Mit dem streitigen Bescheid vom 27. Juni 1991 lehnte die LAK den Antrag auf Gewährung von PAR ab, weil die Verpachtung an die Versuchsstation der TU M. … den Wirtschaftswert um mehr als 10 vH vermindert habe und keine nach § 3 Abs 1 FELEG zulässige Abgabe gewesen sei. Im Widerspruchsverfahren gingen bei der Beklagten Stellungnahmen des Bundesministers für Arbeit und Sozialordnung vom 23. Juli 1991 und vom 7. November 1991 sowie des Bayerischen Staatsministeriums für Ernährung, Landwirtschaft und Forsten vom 1. Oktober 1991 ein. Beide Ministerien stimmten darin überein, daß das Staatsgut W. … eine Behörde der TU M. … sei, die der Förderung der bayerischen Landwirtschaft diene und den Schwerpunkt ihrer Aufgaben ua in der Durchführung anwendungsorientierter Versuche im Pflanzenbau, in der Tierhaltung und bei der Entwicklung neuer Technologien habe und von mindestens einer Person mit der in § 3 Abs 1 Satz 2 Nr 1 FELEG genannten Qualifikation geleitet werde. Ihre Auffassungen darüber, ob im Falle des Klägers eine FELEG-gemäße Abgabe erfolgt sei, gingen auseinander. Die beklagte LAK wies den Widerspruch des Klägers durch Widerspruchsbescheid vom 26. November 1991 zurück, weil keine FELEG-gemäße Abgabe nach § 3 Abs 1 Satz 2 Nr 1 oder Nr 2b FELEG vorliege.
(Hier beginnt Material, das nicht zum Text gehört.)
-- ==== Sys2Proof/Machine/State.lean ====
section
/-! DEFINITION. The state of the block, all of it, as plain data. Counts, sizes, times (in ns of elapsed time) and
exact quantities are natural numbers or integers; words, masks and register images are bit vectors. A docstring names
the rule of spec/ that gives the field. Fields marked MODEL'S OWN belong to the model and not to the spec. -/

namespace Sys2Proof.Machine
open Sys2Proof

/-- A sparse table: pairs of a key and an entry, keys strictly rising. -/
abbrev Tab (α : Type) := List (Nat × α)

/-- Every field of a vector at one value. -/
def vrep (n : Nat) {α : Type} (x : α) : Vector α n := Vector.replicate n x

/-! ## The power cell (chapter 03) -/

/-- Cell states, 03 Table 3-5. -/
inductive CellState where
  | idle | test | start | run | ballast | park | hiccup | latched | disabled
  deriving DecidableEq, Repr, Inhabited

/-- MODE of the cell command word, 03 Table 3-2. -/
inductive CellMode where
  | idle | start | run | ballast | park | test | off
  deriving DecidableEq, Repr, Inhabited

/-- The fast paths of one cell, 03 R85 to R89. -/
structure CellFast where
  /-- A kick is in progress, and the instant KICK_T ends it, in half ns. -/
  kickOn : Bool := false
  kickBy : Nat := 0
  /-- The kick path is armed; otherwise the instant KICK_REARM ends, in half ns. -/
  kickArmed : Bool := true
  kickRearmAt : Nat := 0
  /-- The high side is forced on for the rest of the period. -/
  forced : Bool := false
  /-- Ballast dropped by a kick, until the next word with MODE BALLAST after the kick (R87). -/
  balDropped : Bool := false
  truncOn : Bool := false
  /-- The duty word held during truncation (R88): DUTY and FRAC. -/
  heldDuty : Option (Nat × Nat) := none
  shuntOn : Bool := false
  shuntBy : Nat := 0
  shuntArmed : Bool := true
  shuntRearmAt : Nat := 0
  /-- Counts of the present sample (R89). -/
  nKick : Nat := 0
  nTrunc : Nat := 0
  nShunt : Nat := 0
  deriving DecidableEq, Repr, Inhabited

/-- Over-current, hiccup and detectors of one cell, 03 R77, R90 to R92, R99. -/
structure CellProt where
  /-- Consecutive limited cycles. -/
  limN : Nat := 0
  /-- Start of the run of periods above 5.0 A, and whether OVL_T has run out in it. -/
  ovlSince : Option Nat := none
  ovlExp : Bool := false
  /-- End of the HICCUP hold-off; whether HICCUP was entered from PARK. -/
  hiccBy : Nat := 0
  fromPark : Bool := false
  /-- Failed retries, and whether a retry is under way. -/
  retry : Nat := 0
  retrying : Bool := false
  /-- Entry into RUN, BALLAST or PARK since the last hiccup. -/
  cleanSince : Option Nat := none
  /-- Consecutive periods of each detector's condition and of missing words. -/
  stuckN : Nat := 0
  noswN : Nat := 0
  openN : Nat := 0
  senseN : Nat := 0
  missN : Nat := 0
  deriving DecidableEq, Repr, Inhabited

/-- The latched and reported bits of one cell, 03 R100. -/
structure CellBits where
  kick : Bool := false
  trunc : Bool := false
  shunt : Bool := false
  prebiasHigh : Bool := false
  /-- A limited cycle in the last sample, and in the present one. -/
  lim : Bool := false
  limNow : Bool := false
  /-- A duty clamp in the present sample (R65, R96). -/
  clampNow : Bool := false
  /-- The cell was in RUN or BALLAST at the last sample boundary and has not left them (R96). -/
  whole : Bool := false
  /-- Duty-limit flags reported to the cluster (R65, 01 R14). -/
  clampHi : Bool := false
  clampLo : Bool := false
  senseSusp : Bool := false
  /-- BAL values clamped to BALLAST_MAX (R94). -/
  balClamps : Nat := 0
  deriving DecidableEq, Repr, Inhabited

/-- When a cell's stage pulses and what on-time is commanded, as the hold of its sense channels needs them (09 R283): the
instants at which it last began and last ceased to switch, and for each of the last eight command words its arrival and the duty
applied before it, in quarter steps of DUTY, newest first. -/
structure CellPulse where
  onAt : Nat := 0
  offAt : Nat := 0
  earlier : List (Nat × Nat) := []
  deriving DecidableEq, Repr, Inhabited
Das Sozialgericht (SG) München hat die Klage durch Urteil vom 23. April 1992 abgewiesen: § 3 Abs 1 Satz 2 Nr 1 FELEG erlaube nur die Abgabe an natürliche Personen; entgegen § 3 Abs 1 Satz 2 Nr 2b FELEG habe das Versuchsgut die übernommenen Flächen gerade nicht dauerhaft der landwirtschaftlichen Nutzung entzogen; es liege auch keine strukturverbessernde Abgabe und keine Verbesserung der Struktur der bäuerlichen Familienbetriebe vor.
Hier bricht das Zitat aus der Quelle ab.